Spring Snow -- Yukio Mishima. Still slow going but I haven't given up. Still not sure what Mishima is driving at for the most part. The exploration of subtle motivations is elaborate and mildly fascinating to the point where I'm wondering where it will go. If it goes nowhere I will feel like a tool.
Rings of Saturn -- W.G. Sebald. This a book that garnered effusive praise from a number of big name writers. Hailed as an inventive masterpiece and blurbed endlessly by those who are spoken of breathlessly in high-toned literary journals. I gave up after about 90-ish pages. Sebald was a wonderfully skilled writer who can form a poetic sentence seemingly out of nothing. But the poetry of nothing is still nothing.
Sebald was German (born in 1944 and died in 2001 -- the prototypical lived-and-died-through-the-Cold-War life), so what we have is a translation which is always a bit of a wildcard. Ostensibly a novel following a troubled fellow as he travels along the eastern coast of England, although at times it seems clear that Sebald is writing autobiographically. What follows is a sort of stream of consciousness woven into an intricate web of factual and sentimental relationships. There is no observation too minor from which to build a florid allegory. Given the chance, he would take a random patch of gravel and turn it into an analogy for the sorrow of impermanence. He will sit on a park bench and intensely introspect on the gray skies which will remind of literary reference which caused him to intensely introspect on something similar in the past. He will encounter a piece of ephemera and be reminded of a historical reference hundreds of years in the past that caused him to wring his hands over something or other. Perhaps it is all just very German. The only overall sensation of it all was one of decay. Weird, that someone born into the ashes of post-WWII Germany who lived to see the Berlin Wall fall would be attached to the zeitgeist of decay, but there it is.

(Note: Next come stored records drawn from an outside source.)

-- ==== Sys2Proof/WellFormed.lean ====
section
/-! DEFINITION. Which instruction terms an encoding exists for. -/

namespace Sys2Proof

/-- `k0` cannot be a writemask (10_state.md R23, 30_encoding.md R94, R105). -/
def Writemask.wf : Writemask → Bool
  | .all       => true
  | .merging k => k != 0
  | .zeroing k => k != 0

/-- Register 4 as an index encodes "no index" (30_encoding.md R97). -/
def Index.wf (i : Index) : Bool := i.reg != 4

/-- The low three bits of a register number: what ModRM and SIB hold of it. -/
def GReg.low3 (r : GReg) : Nat := r.val % 8

/-- The addressing forms of R96 and R97: without SIB a base whose low bits are 100b does not exist, and a
base whose low bits are 101b needs a displacement, with or without SIB. -/
def MemAddr.wf : MemAddr → Bool
  | .base b disp      => b.low3 != 4 && (b.low3 != 5 || disp != .none)
  | .sib b index disp => index.all Index.wf && (b.low3 != 5 || disp != .none)
  | .sibNoBase index _ => index.all Index.wf
  | .ripRel _         => true

/-- The well-formed instructions: those some byte sequence of 30_encoding.md encodes. -/
def Instr.wf : Instr → Bool
  | .vfmsubadd132phXmmReg _ m _ _ _ | .vfmsubadd132phYmmReg _ m _ _ _ | .vfmsubadd132phZmmReg _ m _ _ _
  | .vfmsubadd213phXmmReg _ m _ _ _ | .vfmsubadd213phYmmReg _ m _ _ _ | .vfmsubadd213phZmmReg _ m _ _ _
  | .vfmsubadd231phXmmReg _ m _ _ _ | .vfmsubadd231phYmmReg _ m _ _ _ | .vfmsubadd231phZmmReg _ m _ _ _
  | .vfmsubadd132phZmmEr _ m _ _ _ _ | .vfmsubadd213phZmmEr _ m _ _ _ _
  | .vfmsubadd231phZmmEr _ m _ _ _ _ => m.wf
  | .vfmsubadd132phXmmMem _ m _ _ op | .vfmsubadd132phYmmMem _ m _ _ op | .vfmsubadd132phZmmMem _ m _ _ op
  | .vfmsubadd213phXmmMem _ m _ _ op | .vfmsubadd213phYmmMem _ m _ _ op | .vfmsubadd213phZmmMem _ m _ _ op
  | .vfmsubadd231phXmmMem _ m _ _ op | .vfmsubadd231phYmmMem _ m _ _ op
  | .vfmsubadd231phZmmMem _ m _ _ op => m.wf && op.addr.wf

end Sys2Proof
end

There is just so much pretentiousness one can take. The tortured ruminations, the reading of profound meaning into trivialities, the attachment to societal decline -- even the mechanics of it: Sebald will rarely drop a paragraph on you to take a breath, he just keeps going. But Kerouac, he ain't. His thoughts, though genuine I'm sure, don't have enough energy to sustain that. Woefulness does not create energy, it saps it. As I said, the praise from what I will sneeringly call the writerly community is effusive. Which makes sense, because it's written for them; it matches their own pretensions to a tee.

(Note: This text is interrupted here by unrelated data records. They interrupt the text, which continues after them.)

/-- Precision (40_fp16_numerics.md R126): PE exactly where the result is not the exact value. -/
def Obligations.PrecisionFlag : Prop :=
  ∀ (rule : NanRule) (x y z : Half) (op : LaneOp) (rm : RoundMode) (um : Bool),
    IsFinite x → IsFinite y → IsFinite z →
    let R := fma16 rule x y z op rm ⟨false, false, um⟩
    R.flags.pe = true ↔ ¬(IsFinite R.value ∧ fpValue R.value * 2 ^ 24 = exactValue x y z op)

end Statements
end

Still, I might be judging unfairly. It is possible that had I stuck it out all the superfluous decoration and sorrowful images would have gelled into something insightful and timeless. If so, it would have been nice to have a hint of it in less than 100 pages. I'm moving on.

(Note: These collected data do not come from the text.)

-- ==== Sys2Proof/Laws/Memory.lean ====
section
/-! SUPPORT. Memory: reading after writing, and the canonical form. -/

namespace Sys2Proof.Machine

/-- Reading what was just written. -/
theorem byte?_write_self (m : Memory) (x : Nat) (v : Byte) : Memory.byte? (Memory.write m x v) x = some v := by
  induction m with
  | nil => simp [Memory.write, Memory.byte?]
  | cons c m ih =>
    obtain ⟨a, b⟩ := c
    unfold Memory.write
    split
    · simp [Memory.byte?]
    · split
      · simp [Memory.byte?]
      · rename_i h1 h2
        simp [Memory.byte?, Ne.symm h2, ih]

/-- A write leaves every other location alone. -/
theorem byte?_write_other (m : Memory) (x y : Nat) (v : Byte) (h : y ≠ x) :
    Memory.byte? (Memory.write m x v) y = Memory.byte? m y := by
  induction m with
  | nil => simp [Memory.write, Memory.byte?, Ne.symm h]
  | cons c m ih =>
    obtain ⟨a, b⟩ := c
    unfold Memory.write
    split
    · simp [Memory.byte?, Ne.symm h]
    · split
      · rename_i h1 h2
        subst h2
        simp [Memory.byte?, Ne.symm h]
      · simp only [Memory.byte?, ih]

/-- The first location of a memory after a write is the first of before or the written one. -/
theorem write_head (m : Memory) (x : Nat) (v : Byte) (c : Host.Cell) (rest : Memory)
    (h : Memory.write m x v = c :: rest) : c.1 = x ∨ ∃ d m', m = d :: m' ∧ c.1 = d.1 := by
  cases m with
  | nil =>
    simp only [Memory.write, List.cons.injEq] at h
    exact .inl (by rw [← h.1])
  | cons d m =>
    obtain ⟨a, b⟩ := d
    unfold Memory.write at h
    split at h
    · simp only [List.cons.injEq] at h; exact .inl (by rw [← h.1])
    · split at h
      · simp only [List.cons.injEq] at h; exact .inl (by rw [← h.1])
      · simp only [List.cons.injEq] at h; exact .inr ⟨(a, b), m, rfl, by rw [← h.1]⟩

/-- The form of a memory with a first entry. -/
theorem wf_cons (c : Host.Cell) (m : Memory) :
    Memory.wf (c :: m) = true ↔ (∀ d m', m = d :: m' → c.1 < d.1) ∧ Memory.wf m = true := by
  cases m with
  | nil => simp [Memory.wf]
  | cons d m => simp [Memory.wf]

/-- A write keeps the canonical form. -/
theorem wf_write (m : Memory) (x : Nat) (v : Byte) (h : Memory.wf m = true) :
    Memory.wf (Memory.write m x v) = true := by
  induction m with
  | nil => rfl
  | cons c m ih =>
    obtain ⟨a, b⟩ := c
    have hm := (wf_cons _ _).1 h
    unfold Memory.write
    split
    · exact (wf_cons _ _).2 ⟨fun d m' e => by simp only [List.cons.injEq] at e; rw [← e.1]; assumption, h⟩
    · split
      · rename_i h1 h2
        subst h2
        exact (wf_cons _ _).2 ⟨fun d m' e => hm.1 d m' e, hm.2⟩
      · rename_i h1 h2
        refine (wf_cons _ _).2 ⟨fun d m' e => ?_, ih hm.2⟩
        rcases write_head _ _ _ _ _ e with h3 | ⟨d', m'', h3, h4⟩
        · simp only; omega
        · have := hm.1 d' m'' h3; simp only at this ⊢; omega

/-- Writing a run of bytes keeps the canonical form. -/
theorem wf_writeBytes (vs : List Byte) (m : Memory) (x : Nat) (h : Memory.wf m = true) :
    Memory.wf (Memory.writeBytes m x vs) = true := by
  induction vs generalizing m x with
  | nil => exact h
  | cons v vs ih => exact ih _ _ (wf_write m x v h)

/-- A run of bytes leaves the locations below it alone. -/
theorem byte?_writeBytes_below (vs : List Byte) (m : Memory) (x y : Nat) (h : y < x) :
    Memory.byte? (Memory.writeBytes m x vs) y = Memory.byte? m y := by
  induction vs generalizing m x with
  | nil => rfl
  | cons v vs ih =>
    rw [Memory.writeBytes, ih _ _ (by omega), byte?_write_other _ _ _ _ (by omega)]

/-- Reading back a run of bytes just written. -/
theorem byte?_writeBytes (vs : List Byte) (m : Memory) (x i : Nat) (h : i < vs.length) :
    Memory.byte? (Memory.writeBytes m x vs) (x + i) = some vs[i] := by
  induction vs generalizing m x i with
  | nil => simp at h
  | cons v vs ih =>
    cases i with
    | zero =>
      show Memory.byte? (Memory.writeBytes m x (v :: vs)) x = some v
      rw [Memory.writeBytes, byte?_writeBytes_below _ _ _ _ (by omega), byte?_write_self]
    | succ i =>
      have := ih (Memory.write m x v) (x + 1) i (by simpa using h)
      rw [Memory.writeBytes, show x + (i + 1) = x + 1 + i by omega, this]; rfl

end Sys2Proof.Machine
end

Last and First Men -- Olaf Stapledon. A "future history" from back in 1931. It appears to be a vision of the future from the time immediately post-WW1 to some point wherein humanity evolves to its final form. Highly valued by many. I've only just started it but I am deeply impressed by the formal, yet completely readable prose. The subject matter seems kind of an odd mish-mash. He spends a long time speculating about various cultural forces and how they in combination with human nature and happenstance lead to war and it seems like some keen insights might be coming. Then he goes full on I-am-14-and-this-is-deep level fantasizing.
Fair warning: there are deeply racist and anti-Semitic sections. And the Americans are kind of the bad guys. I'm not sure he doesn't fall into the trap of making his future vision really about his opinions on the present. We'll see.